Entries supplied ::

******

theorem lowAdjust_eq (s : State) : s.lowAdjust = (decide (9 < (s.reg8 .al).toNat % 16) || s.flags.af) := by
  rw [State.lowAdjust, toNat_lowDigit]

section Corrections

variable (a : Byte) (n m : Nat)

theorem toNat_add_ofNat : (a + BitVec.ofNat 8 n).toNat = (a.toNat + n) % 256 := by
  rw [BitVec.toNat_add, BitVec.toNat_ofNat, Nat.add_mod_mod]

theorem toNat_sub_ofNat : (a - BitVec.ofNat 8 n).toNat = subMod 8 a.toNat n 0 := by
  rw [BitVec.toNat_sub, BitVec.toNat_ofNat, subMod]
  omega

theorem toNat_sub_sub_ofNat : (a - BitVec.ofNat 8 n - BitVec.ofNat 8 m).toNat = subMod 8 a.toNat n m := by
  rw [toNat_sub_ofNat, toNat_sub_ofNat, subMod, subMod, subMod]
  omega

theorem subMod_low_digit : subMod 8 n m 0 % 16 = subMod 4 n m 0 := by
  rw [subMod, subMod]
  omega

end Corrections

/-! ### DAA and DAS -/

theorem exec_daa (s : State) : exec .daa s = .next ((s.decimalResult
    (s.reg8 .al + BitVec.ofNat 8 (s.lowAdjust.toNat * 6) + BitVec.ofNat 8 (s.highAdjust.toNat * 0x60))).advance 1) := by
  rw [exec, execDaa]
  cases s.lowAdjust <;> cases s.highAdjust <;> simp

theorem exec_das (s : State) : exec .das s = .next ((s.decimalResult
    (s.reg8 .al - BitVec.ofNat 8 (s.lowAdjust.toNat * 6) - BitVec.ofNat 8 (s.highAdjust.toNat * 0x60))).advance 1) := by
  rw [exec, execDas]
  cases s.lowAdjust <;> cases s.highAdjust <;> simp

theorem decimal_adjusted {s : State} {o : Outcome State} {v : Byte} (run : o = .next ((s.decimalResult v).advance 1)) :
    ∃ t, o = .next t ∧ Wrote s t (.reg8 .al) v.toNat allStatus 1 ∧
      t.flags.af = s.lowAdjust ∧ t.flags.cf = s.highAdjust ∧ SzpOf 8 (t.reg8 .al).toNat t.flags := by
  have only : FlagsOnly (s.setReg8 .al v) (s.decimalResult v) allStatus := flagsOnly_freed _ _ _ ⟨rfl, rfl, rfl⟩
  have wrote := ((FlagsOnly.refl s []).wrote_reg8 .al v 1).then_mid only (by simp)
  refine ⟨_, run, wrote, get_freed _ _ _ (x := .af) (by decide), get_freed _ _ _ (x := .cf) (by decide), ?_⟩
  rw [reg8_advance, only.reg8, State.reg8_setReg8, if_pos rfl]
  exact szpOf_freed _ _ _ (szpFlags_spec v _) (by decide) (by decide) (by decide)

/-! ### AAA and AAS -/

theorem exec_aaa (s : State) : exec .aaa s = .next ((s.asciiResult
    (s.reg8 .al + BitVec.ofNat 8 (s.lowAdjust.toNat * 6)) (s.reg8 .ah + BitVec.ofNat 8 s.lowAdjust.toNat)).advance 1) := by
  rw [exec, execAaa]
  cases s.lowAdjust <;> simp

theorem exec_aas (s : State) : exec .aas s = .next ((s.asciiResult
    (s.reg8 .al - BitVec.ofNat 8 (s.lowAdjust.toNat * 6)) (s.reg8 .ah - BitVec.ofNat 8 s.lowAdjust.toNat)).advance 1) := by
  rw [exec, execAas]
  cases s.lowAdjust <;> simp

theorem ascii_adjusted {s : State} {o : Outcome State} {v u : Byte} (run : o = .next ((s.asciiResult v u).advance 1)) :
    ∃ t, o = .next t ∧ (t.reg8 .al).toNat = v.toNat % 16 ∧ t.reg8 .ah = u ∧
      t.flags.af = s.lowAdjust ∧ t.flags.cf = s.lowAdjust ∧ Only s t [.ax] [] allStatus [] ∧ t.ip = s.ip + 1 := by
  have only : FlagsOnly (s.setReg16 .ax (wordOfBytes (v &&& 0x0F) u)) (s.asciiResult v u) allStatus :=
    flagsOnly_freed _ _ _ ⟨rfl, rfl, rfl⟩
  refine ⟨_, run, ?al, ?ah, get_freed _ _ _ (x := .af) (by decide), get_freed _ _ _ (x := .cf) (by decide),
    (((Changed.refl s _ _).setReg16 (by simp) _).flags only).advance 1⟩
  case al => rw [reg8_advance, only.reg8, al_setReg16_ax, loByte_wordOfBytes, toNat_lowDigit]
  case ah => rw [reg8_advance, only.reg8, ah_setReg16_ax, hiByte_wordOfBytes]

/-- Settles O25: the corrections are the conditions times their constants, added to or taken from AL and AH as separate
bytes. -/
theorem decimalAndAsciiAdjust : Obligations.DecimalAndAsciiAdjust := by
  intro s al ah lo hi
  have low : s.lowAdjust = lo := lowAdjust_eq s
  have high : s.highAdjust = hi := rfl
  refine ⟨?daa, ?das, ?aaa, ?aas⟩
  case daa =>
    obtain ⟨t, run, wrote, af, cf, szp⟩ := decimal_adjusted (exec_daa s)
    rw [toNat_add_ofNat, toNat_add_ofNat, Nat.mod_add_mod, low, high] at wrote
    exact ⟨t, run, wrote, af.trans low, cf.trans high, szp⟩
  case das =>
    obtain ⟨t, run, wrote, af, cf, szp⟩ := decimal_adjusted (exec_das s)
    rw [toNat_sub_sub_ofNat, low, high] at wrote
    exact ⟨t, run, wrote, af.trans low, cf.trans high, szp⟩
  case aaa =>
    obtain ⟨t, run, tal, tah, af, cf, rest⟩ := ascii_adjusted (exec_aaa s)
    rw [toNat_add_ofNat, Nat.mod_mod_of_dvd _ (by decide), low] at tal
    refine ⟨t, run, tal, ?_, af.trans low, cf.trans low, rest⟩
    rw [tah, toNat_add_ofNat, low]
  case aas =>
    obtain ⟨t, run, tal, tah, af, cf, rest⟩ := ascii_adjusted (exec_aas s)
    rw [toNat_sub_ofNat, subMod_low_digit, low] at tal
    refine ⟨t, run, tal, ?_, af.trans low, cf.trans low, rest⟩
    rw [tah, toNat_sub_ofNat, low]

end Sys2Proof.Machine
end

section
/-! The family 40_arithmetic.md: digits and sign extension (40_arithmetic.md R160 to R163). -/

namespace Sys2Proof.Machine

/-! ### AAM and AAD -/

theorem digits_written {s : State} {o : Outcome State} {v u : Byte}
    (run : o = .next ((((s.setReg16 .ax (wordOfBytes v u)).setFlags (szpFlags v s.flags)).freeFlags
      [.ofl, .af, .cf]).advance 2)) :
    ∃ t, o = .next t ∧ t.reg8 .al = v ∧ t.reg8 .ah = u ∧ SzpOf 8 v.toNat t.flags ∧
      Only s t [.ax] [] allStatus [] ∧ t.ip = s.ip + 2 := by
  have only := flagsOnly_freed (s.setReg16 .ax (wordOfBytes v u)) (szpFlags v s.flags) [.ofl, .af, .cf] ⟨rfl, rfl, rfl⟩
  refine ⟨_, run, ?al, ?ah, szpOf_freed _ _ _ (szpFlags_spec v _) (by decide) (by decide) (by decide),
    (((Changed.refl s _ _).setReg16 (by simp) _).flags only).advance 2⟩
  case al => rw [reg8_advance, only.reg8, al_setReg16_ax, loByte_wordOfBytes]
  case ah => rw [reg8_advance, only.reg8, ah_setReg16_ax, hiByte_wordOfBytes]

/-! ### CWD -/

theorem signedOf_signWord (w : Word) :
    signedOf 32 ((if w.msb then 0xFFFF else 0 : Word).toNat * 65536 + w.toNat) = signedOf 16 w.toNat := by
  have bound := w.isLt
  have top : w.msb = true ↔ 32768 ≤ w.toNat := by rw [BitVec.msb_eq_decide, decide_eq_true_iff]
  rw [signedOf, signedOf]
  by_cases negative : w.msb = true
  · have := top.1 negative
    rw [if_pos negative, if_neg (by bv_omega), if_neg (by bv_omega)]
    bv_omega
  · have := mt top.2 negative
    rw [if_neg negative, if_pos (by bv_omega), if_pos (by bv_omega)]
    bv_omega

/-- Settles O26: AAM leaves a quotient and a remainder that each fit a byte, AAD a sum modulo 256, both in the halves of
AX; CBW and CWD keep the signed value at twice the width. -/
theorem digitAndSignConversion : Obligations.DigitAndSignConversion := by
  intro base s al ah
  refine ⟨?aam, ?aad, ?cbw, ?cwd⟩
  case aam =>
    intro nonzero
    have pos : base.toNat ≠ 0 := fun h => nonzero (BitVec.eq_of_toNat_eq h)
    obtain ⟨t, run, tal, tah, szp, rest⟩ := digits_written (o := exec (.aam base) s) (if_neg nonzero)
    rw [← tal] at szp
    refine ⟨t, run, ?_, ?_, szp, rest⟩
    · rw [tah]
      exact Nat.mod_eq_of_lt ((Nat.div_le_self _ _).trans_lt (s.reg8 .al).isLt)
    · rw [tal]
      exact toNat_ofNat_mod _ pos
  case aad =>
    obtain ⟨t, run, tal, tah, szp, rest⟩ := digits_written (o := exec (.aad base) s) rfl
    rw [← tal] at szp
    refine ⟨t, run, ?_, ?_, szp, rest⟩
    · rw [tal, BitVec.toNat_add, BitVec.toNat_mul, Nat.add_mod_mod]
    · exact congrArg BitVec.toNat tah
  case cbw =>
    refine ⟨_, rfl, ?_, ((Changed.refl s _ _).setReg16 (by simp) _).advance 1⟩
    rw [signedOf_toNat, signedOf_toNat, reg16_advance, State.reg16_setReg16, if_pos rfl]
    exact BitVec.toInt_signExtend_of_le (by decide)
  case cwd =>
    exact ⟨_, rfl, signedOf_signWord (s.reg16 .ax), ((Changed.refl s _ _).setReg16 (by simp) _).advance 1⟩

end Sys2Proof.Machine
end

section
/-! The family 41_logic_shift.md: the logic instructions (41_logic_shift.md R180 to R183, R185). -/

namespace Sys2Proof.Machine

******

Exercise goal :: Write out the records above exactly, from the opening line to the line with "have only : FlagsOnly (s.setReg8", including both, with nothing added.

Solved exercise ::
theorem lowAdjust_eq (s : State) : s.lowAdjust = (decide (9 < (s.reg8 .al).toNat % 16) || s.flags.af) := by
  rw [State.lowAdjust, toNat_lowDigit]

section Corrections

variable (a : Byte) (n m : Nat)

theorem toNat_add_ofNat : (a + BitVec.ofNat 8 n).toNat = (a.toNat + n) % 256 := by
  rw [BitVec.toNat_add, BitVec.toNat_ofNat, Nat.add_mod_mod]

theorem toNat_sub_ofNat : (a - BitVec.ofNat 8 n).toNat = subMod 8 a.toNat n 0 := by
  rw [BitVec.toNat_sub, BitVec.toNat_ofNat, subMod]
  omega

theorem toNat_sub_sub_ofNat : (a - BitVec.ofNat 8 n - BitVec.ofNat 8 m).toNat = subMod 8 a.toNat n m := by
  rw [toNat_sub_ofNat, toNat_sub_ofNat, subMod, subMod, subMod]
  omega

theorem subMod_low_digit : subMod 8 n m 0 % 16 = subMod 4 n m 0 := by
  rw [subMod, subMod]
  omega

end Corrections

/-! ### DAA and DAS -/

theorem exec_daa (s : State) : exec .daa s = .next ((s.decimalResult
    (s.reg8 .al + BitVec.ofNat 8 (s.lowAdjust.toNat * 6) + BitVec.ofNat 8 (s.highAdjust.toNat * 0x60))).advance 1) := by
  rw [exec, execDaa]
  cases s.lowAdjust <;> cases s.highAdjust <;> simp

theorem exec_das (s : State) : exec .das s = .next ((s.decimalResult
    (s.reg8 .al - BitVec.ofNat 8 (s.lowAdjust.toNat * 6) - BitVec.ofNat 8 (s.highAdjust.toNat * 0x60))).advance 1) := by
  rw [exec, execDas]
  cases s.lowAdjust <;> cases s.highAdjust <;> simp

theorem decimal_adjusted {s : State} {o : Outcome State} {v : Byte} (run : o = .next ((s.decimalResult v).advance 1)) :
    ∃ t, o = .next t ∧ Wrote s t (.reg8 .al) v.toNat allStatus 1 ∧
      t.flags.af = s.lowAdjust ∧ t.flags.cf = s.highAdjust ∧ SzpOf 8 (t.reg8 .al).toNat t.flags := by
  have only : FlagsOnly (s.setReg8 .al v) (s.decimalResult v) allStatus := flagsOnly_freed _ _ _ ⟨rfl, rfl, rfl⟩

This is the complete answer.